In their last visit together, Ronnie asked Bradshaw to reach his hands through the prison bars and lay them on his head to bless him. Bradshaw blessed him with peace and comfort, and when he removed his hands, Ronnie grabbed them and said, “Thank you Dan. Thank you for the patience and love you have shown me over all these years.”
This story keeps rolling through my head because the only difference between Ronnie and this Mormon bishop was that someone reached out to the bishop when he was a child. Someone cared about him.
He had good friends.
I have a friend who worked in the prison with the death row inmates. He often played checkers or chess with them. He said it was hard to detect the difference between them and him because they seemed so normal during those times of moving game pieces around.

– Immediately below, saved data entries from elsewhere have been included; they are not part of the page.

-- ==== Sys2Proof/Machine/Operands.lean ====
section
/-! DEFINITION. The operand forms (spec/30_encoding.md R72): a register, zero-extended immediates and registers, and
the block of registers `V0..VX`. -/

namespace Sys2Proof.Machine

/-- `V[x]` as an operand (R21). -/
def State.readV (s : State) (x : Reg) : Byte := s.v[x.val]

/-- `zext_16(NNN)` (R72). -/
def zextAddr (nnn : Addr12) : Word := nnn.setWidth 16

/-- `zext_16` of a register's byte (R9). -/
def zextByte (b : Byte) : Word := b.setWidth 16

/-- The bytes of `V[0..x]`, in ascending order (R155). -/
def State.regBlock (s : State) (x : Reg) : List Byte := s.v.toList.take (x.val + 1)

/-- `V[0..x]` taken from a list of bytes in ascending order, the registers above as they were (R156). -/
def State.setRegBlock (s : State) (x : Reg) (bs : List Byte) : State :=
  { s with v := Vector.ofFn fun k : Fin 16 => if k.val ≤ x.val then bs.getD k.val 0 else s.v[k.val] }

/-- The three decimal digits of a byte: hundreds, tens, ones (R154). -/
def bcdDigits (b : Byte) : List Byte :=
  [BitVec.ofNat 8 (b.toNat / 100), BitVec.ofNat 8 (b.toNat / 10 % 10), BitVec.ofNat 8 (b.toNat % 10)]

/-- The address of a digit's glyph: `FONT_BASE + 5 * digit`, unmasked (R153). -/
def glyphAddress (digit : Byte) : Word := BitVec.ofNat 16 (5 * digit.toNat)

end Sys2Proof.Machine
end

The atrocious crimes Ronnie committed are not easily swept away, and the pain he caused so many people endures, but what might have happened to this man if one person had been kind to him? Maybe he would have turned out the same. Maybe it wouldn’t have changed him. But what if it had?
If just one human being had reached out to him with respect, genuine acceptance, and compassion, would his life have turned out differently?
Could he have been the Mormon bishop helping prisoners on death row instead of the inmate waiting to face a firing squad?
Yesterday, I saw a woman unloading her cart at Target. She had a large rattan storage chest she needed to get out of the cart and into her trunk. I stopped and said, “Do you need help?”
She glared at me and snapped, “What did you say?”
I think she thought I said something rude.
“Can I help you?” I said again. “It looks like you might have a hard time getting that furniture into your car.”
Her face softened when she realized I was offering help.
“I’ve got it,” she said. “It’s not as heavy and awkward as it looks, but thanks anyway.”
I walked away wondering if I saw someone like a Ronnie Gardner in the parking lot trying to unload a cart, if I would have been as kind to him. Based on his hardened look, I probably wouldn’t have even considered it.
After making a very regrettable mistake, a friend once said to me, “People probably think I’m a waste of flesh.”
“A waste of flesh? I don’t want you to ever say that again! Of course people don’t think that of you.”
The truth is maybe there are people who looked at my friend during those desperate times and judged him that harshly, adding to his own feelings of worthlessness.
We never know the burdens people are carrying. We never know the silent struggles of their souls. This Ronnie Lee Gardner story reminded me of that truth, and of the power of kindness.
It reminds me to try to love the tender human being behind the rough exterior or the bad behavior, the one yearning for a little morsel of warmth and compassion in life.
Who knows the power of just being kind to someone?